▶ _Exercise input_
*** Block opens ***
/-- No step of a script receives more than 65535 bytes (10_state.md R32). -/
theorem planOf_receives_le {cfg : Config} {i : Instr} {p : Plan} (h : planOf cfg i = some p) :
    ∀ c ∈ p.script, c.sent.n ≤ Config.maxBytes := by
  rcases planOf_script h with ⟨c, hs, hn⟩ | hgated
  · rw [hs]; simpa using hn
  · exact fun c hc => (hgated.quiet c hc).2.trans (by decide)

/-- R35: at most one step of a script keeps its bytes. -/
theorem planOf_keeps_length_le_one {cfg : Config} {i : Instr} {p : Plan} (h : planOf cfg i = some p) :
    (p.script.filter ScriptStep.keeps).length ≤ 1 := by
  rcases planOf_script h with ⟨c, hs, -⟩ | hgated
  · rw [hs]; exact List.length_filter_le _ _
  · have hnone : p.script.filter ScriptStep.keeps = [] :=
      List.filter_eq_nil_iff.mpr fun c hc => by simp [(hgated.quiet c hc).1]
    simp [hnone]

/-- An OK response holds no more bytes than were kept, or one (41_array_read.md R121, R122). -/
theorem planOf_data_length_le {cfg : Config} {i : Instr} {p : Plan} (h : planOf cfg i = some p) {rx : List Byte}
    (hrx : rx.length ≤ Config.maxBytes) : (p.data rx).length ≤ Config.maxBytes := by
  cases i with
  | readBytes f | readDeviceId f | readUniqueId f => cases h; exact hrx
  | readByte f => cases h; exact (by decide : 1 ≤ Config.maxBytes)
  | readStatus f | isBusy f | wait f | poll f | enableWrite f | writeByte f | chipErase f | erase4kBlock f
  | erase32kBlock f | erase64kBlock f | sleep f | wakeup f => cases h; exact Nat.zero_le _
  | _ => cases h

/-- The plan of a latched request is the dispatcher's plan of an instruction. -/
theorem planOf_of_requestPlan {r : Request} {cfg : Config} {p : Plan} (h : requestPlan r cfg = some p) :
    ∃ i, planOf cfg i = some p := by
  unfold requestPlan at h
  split at h
  · exact ⟨_, h⟩
  · cases h

/-- A request word is the encoding of a request. -/
theorem isRequest_of_encode {i : Instr} {w : ReqWord} (h : encode i = .request w) : i.isRequest = true := by
  cases i <;> simp [encode] at h <;> rfl

/-- The dispatcher has a plan for exactly the requests (30_encoding.md R82). -/
theorem planOf_isSome (cfg : Config) (i : Instr) : (planOf cfg i).isSome = i.isRequest := by
  cases i <;> rfl

/-- Settles O19, from the two shapes a script can have. -/
theorem scriptsHaveOneToSixSteps : Obligations.ScriptsHaveOneToSixSteps := by
  intro cfg i w hw
  obtain ⟨p, hp⟩ := Option.isSome_iff_exists.mp ((planOf_isSome cfg i).trans (isRequest_of_encode hw))
  exact ⟨p, hp, planOf_script_length hp⟩

end Sys2Proof.Machine
end

section
/-! SUPPORT. The machine's invariant (10_state.md R24, R26, R27, R32): it holds at reset, every step keeps it, and where it
holds there is a step to take. -/

namespace Sys2Proof.Machine

/-! ### The parts of the invariant -/

theorem sequencerOk_of_idle {s : State} (h : s.st = .idle) : s.sequencerOk := by
  simp [State.sequencerOk, h]

theorem currentStep_of_plan {s : State} {p : Plan} (h : requestPlan s.req s.cfg = some p) :
    s.currentStep = p.script[s.sp.toNat]? := by
  simp [State.currentStep, h]

/-- R24: an `st` read off the script at `sp` is the right one, as long as `sp` is inside the script. -/
theorem sequencerOk_of_seqStateAt {s : State} {p : Plan} (hp : requestPlan s.req s.cfg = some p)
    (hlt : s.sp.toNat < p.script.length) (hst : s.st = seqStateAt p.script s.sp.toNat) : s.sequencerOk := by
  have hc := List.getElem?_eq_getElem hlt
  cases hstep : p.script[s.sp.toNat] with
  | frame f =>
    rw [hstep] at hc
    rw [seqStateAt_of_frame hc] at hst
    simp [State.sequencerOk, hst, currentStep_of_plan hp, hc]
  | pollLoop =>
    rw [hstep] at hc
    rw [seqStateAt_of_pollLoop hc] at hst
    simp [State.sequencerOk, hst, currentStep_of_plan hp, hc]

/-- `sequencerOk` reads nothing but `st`, `req`, `sp` and the configuration. -/
theorem sequencerOk_congr {s t : State} (hst : t.st = s.st) (hreq : t.req = s.req) (hsp : t.sp = s.sp)
    (hcfg : t.cfg = s.cfg) (h : s.sequencerOk) : t.sequencerOk := by
  simpa only [State.sequencerOk, State.currentStep, hst, hreq, hsp, hcfg] using h

/-- While a request is active, the invariant gives the script a current step. -/
theorem exists_currentStep {s : State} (h : s.sequencerOk) (hactive : s.active) : ∃ c, s.currentStep = some c := by
  unfold State.sequencerOk at h
  split at h
  · contradiction
  · exact ⟨_, h⟩
  · obtain ⟨f, hf⟩ := h; exact ⟨_, hf⟩

/-- R27, R170: every reply whose data fits writes an admissible response. -/
theorem response_ok (d : Nat) {r : Reply} (h : ∀ v bs, r = .ok v bs → bs.length ≤ Config.maxBytes) :
    (r.response d).ok := by
  intro _
  cases r with
  | ok v bs => exact ⟨(by decide : rcOk ≠ rcReserved), fun hrc => absurd rfl hrc, h v bs rfl⟩
  | transportFault e k => exact ⟨(by decide : rcTransportFault ≠ rcReserved), fun _ => ⟨rfl, rfl⟩, Nat.zero_le _⟩
  | illegalRequest => exact ⟨(by decide : rcIllegalRequest ≠ rcReserved), fun _ => ⟨rfl, rfl⟩, Nat.zero_le _⟩

/-! ### The operations keep it -/

theorem inv_endRequest {s : State} {r : Reply} (hsp : s.sp.toNat ≤ Config.seqStepsMax)
    (hrx : s.rx.length ≤ Config.maxBytes) (hr : ∀ v bs, r = .ok v bs → bs.length ≤ Config.maxBytes) :
    (endRequest r s).Inv :=
  ⟨sequencerOk_of_idle rfl, hsp, hrx, response_ok _ hr⟩

theorem inv_blockReset (s : State) : (blockReset s).Inv :=
  ⟨sequencerOk_of_idle rfl, Nat.zero_le _, Nat.zero_le _, fun h => Bool.noConfusion h⟩

theorem inv_acceptIllegal (r : Request) (s : State) : (acceptIllegal r s).Inv :=
  inv_endRequest (Nat.zero_le _) (Nat.zero_le _) (fun _ _ h => Reply.noConfusion h)

theorem inv_accept {r : Request} {p : Plan} {s : State} (hp : requestPlan r s.cfg = some p) (hresp : s.resp.ok) :
    (accept r p s).Inv := by
  obtain ⟨i, hi⟩ := planOf_of_requestPlan hp
  exact ⟨sequencerOk_of_seqStateAt hp (planOf_script_length hi).1 rfl, Nat.zero_le _, Nat.zero_le _, hresp⟩

/-- Moving on: `sp` is inside a script of at most six steps, so it does not wrap, and the new `sp` is its end or again
inside (10_state.md R26). -/
theorem inv_advanceSp {p : Plan} {s : State} (hp : requestPlan s.req s.cfg = some p)
    (hlt : s.sp.toNat < p.script.length) (hrx : s.rx.length ≤ Config.maxBytes) (hresp : s.resp.ok) :
    (advanceSp p s).Inv := by
  obtain ⟨i, hi⟩ := planOf_of_requestPlan hp
  have hlen : p.script.length ≤ 6 := (planOf_script_length hi).2
  have hnext : (s.sp + 1).toNat = s.sp.toNat + 1 := by
    rw [BitVec.toNat_add]; exact Nat.mod_eq_of_lt (show s.sp.toNat + 1 < 8 by omega)
  have hsp : (s.sp + 1).toNat ≤ Config.seqStepsMax := show _ ≤ 6 by omega
  rcases advanceSp_cases p s with ⟨_, he⟩ | ⟨hne, he⟩ <;> rw [he]
  · refine inv_endRequest hsp hrx fun v bs h => ?_
    cases h
    exact planOf_data_length_le hi hrx
  · exact ⟨sequencerOk_of_seqStateAt hp (show (s.sp + 1).toNat < _ by omega) rfl, hsp, hrx, hresp⟩
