-- ==== Sys2Proof/Machine/State.lean ====
section
/-! DEFINITION. Machine/State.lean: the state of the Machine as plain data (10_state.md R10 to R22), its value after
reset (R23), and the ways a step could stop. -/

namespace Sys2Proof.Machine

/-- The conditions a `STEP` reports on the diagnostic channel (60_exceptions.md R120, R126). -/
inductive DiagKind where
  /-- The fetched word matches no instruction (R122). -/
  | unknownOpcode
  /-- A call with all sixteen slots in use (R123). -/
  | stackOverflow
  /-- A return with no slot in use (R124). -/
  | stackUnderflow
  deriving DecidableEq, Repr

/-- The output event `DIAG(kind, word)` (R121). -/
structure Diag where
  kind : DiagKind
  word : Word
  deriving DecidableEq, Repr

/-- MEM as address and byte pairs, addresses strictly rising, no entry equal to what an unlisted address reads as
(`unlistedByte`); `Memory.wf` says so. -/
abbrev Memory := List Host.Cell

/-- The framebuffer: 32 rows of 64 pixels (R19). -/
abbrev Frame := Vector (Vector Bool 64) 32

/-- The key flags (R18). -/
abbrev Keys := Vector Bool 16

/-- All state of the Machine (R22). -/
structure State where
  /-- V0 to VF (R10); element 15 is also the flag register VF (R11). -/
  v : Vector Byte 16
  /-- The index register I (R12). -/
  i : Word
  /-- The program counter PC (R13). -/
  pc : Word
  /-- The stack pointer SP, the count of slots in use, 0 to 16 (R14). -/
  sp : Fin 17
  /-- The call stack STK, a storage of its own (R15). -/
  stk : Vector Word 16
  /-- The delay timer DT (R16). -/
  dt : Byte
  /-- The sound timer ST (R17). -/
  st : Byte
  /-- The key state K, written by the host only (R18). -/
  k : Keys
  /-- The framebuffer FB (R19). -/
  fb : Frame
  /-- The memory MEM (R20). -/
  mem : Memory
  /-- RNGIDX, the random bytes drawn since the last reset (R21). -/
  rngidx : Nat
  /-- The model's own field (log 11): the parameter `FONT` this Machine was constructed with (R4, R141). No operation
  writes it; `RESET` and what an unlisted address reads as take it. -/
  font : Font
  /-- The model's own field (log 5): the `DIAG` events emitted since the last reset, newest first (R121, R137). -/
  diag : List Diag
  deriving DecidableEq, Repr

/-- The state after `RESET` and after construction, of the Machine whose `FONT` is `font` (R23, R140, R141): everything
zero, PC at 0x200, memory with nothing listed, which reads as that font and zeros. -/
def State.resetWith (font : Font) : State where
  v := Vector.replicate 16 0
  i := 0
  pc := Config.resetPC
  sp := 0
  stk := Vector.replicate 16 0
  dt := 0
  st := 0
  k := Vector.replicate 16 false
  fb := Vector.replicate 32 (Vector.replicate 64 false)
  mem := []
  rngidx := 0
  font := font
  diag := []

/-- The state after reset of the Machine whose `FONT` is the default table of R33. -/
def State.reset : State := State.resetWith defaultFont

/-- Faults that stop the machine: there is none, so the type has no constructor. Every condition of R120 is reported
and the machine goes on; memory, fetch and arithmetic cannot fault (R31, R36, R82). Nothing raises one; safe. -/
inductive Fault where
  deriving DecidableEq, Repr

/-- Reasons an instruction is given no meaning. -/
inductive Refusal where
  /-- Raised by `exec` alone, for an instruction whose meaning is not written yet; safe. No arm of `exec` raises it. -/
  | notModelled (mnemonic : String)
  deriving DecidableEq, Repr

end Sys2Proof.Machine
end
*** Block closes ***
▶ _Problem to solve_
Only the lines above starting at the one containing "obtain ⟨p, hp⟩" and ending at the one containing "theorem response_ok (d", both included, are to be returned, exactly as they read.

▶ _Response area_
  obtain ⟨p, hp⟩ := Option.isSome_iff_exists.mp ((planOf_isSome cfg i).trans (isRequest_of_encode hw))
  exact ⟨p, hp, planOf_script_length hp⟩

end Sys2Proof.Machine
end

section
/-! SUPPORT. The machine's invariant (10_state.md R24, R26, R27, R32): it holds at reset, every step keeps it, and where it
holds there is a step to take. -/

namespace Sys2Proof.Machine

/-! ### The parts of the invariant -/

theorem sequencerOk_of_idle {s : State} (h : s.st = .idle) : s.sequencerOk := by
  simp [State.sequencerOk, h]

theorem currentStep_of_plan {s : State} {p : Plan} (h : requestPlan s.req s.cfg = some p) :
    s.currentStep = p.script[s.sp.toNat]? := by
  simp [State.currentStep, h]

/-- R24: an `st` read off the script at `sp` is the right one, as long as `sp` is inside the script. -/
theorem sequencerOk_of_seqStateAt {s : State} {p : Plan} (hp : requestPlan s.req s.cfg = some p)
    (hlt : s.sp.toNat < p.script.length) (hst : s.st = seqStateAt p.script s.sp.toNat) : s.sequencerOk := by
  have hc := List.getElem?_eq_getElem hlt
  cases hstep : p.script[s.sp.toNat] with
  | frame f =>
    rw [hstep] at hc
    rw [seqStateAt_of_frame hc] at hst
    simp [State.sequencerOk, hst, currentStep_of_plan hp, hc]
  | pollLoop =>
    rw [hstep] at hc
    rw [seqStateAt_of_pollLoop hc] at hst
    simp [State.sequencerOk, hst, currentStep_of_plan hp, hc]

/-- `sequencerOk` reads nothing but `st`, `req`, `sp` and the configuration. -/
theorem sequencerOk_congr {s t : State} (hst : t.st = s.st) (hreq : t.req = s.req) (hsp : t.sp = s.sp)
    (hcfg : t.cfg = s.cfg) (h : s.sequencerOk) : t.sequencerOk := by
  simpa only [State.sequencerOk, State.currentStep, hst, hreq, hsp, hcfg] using h

/-- While a request is active, the invariant gives the script a current step. -/
theorem exists_currentStep {s : State} (h : s.sequencerOk) (hactive : s.active) : ∃ c, s.currentStep = some c := by
  unfold State.sequencerOk at h
  split at h
  · contradiction
  · exact ⟨_, h⟩
  · obtain ⟨f, hf⟩ := h; exact ⟨_, hf⟩

/-- R27, R170: every reply whose data fits writes an admissible response. -/
theorem response_ok (d : Nat) {r : Reply} (h : ∀ v bs, r = .ok v bs → bs.length ≤ Config.maxBytes) :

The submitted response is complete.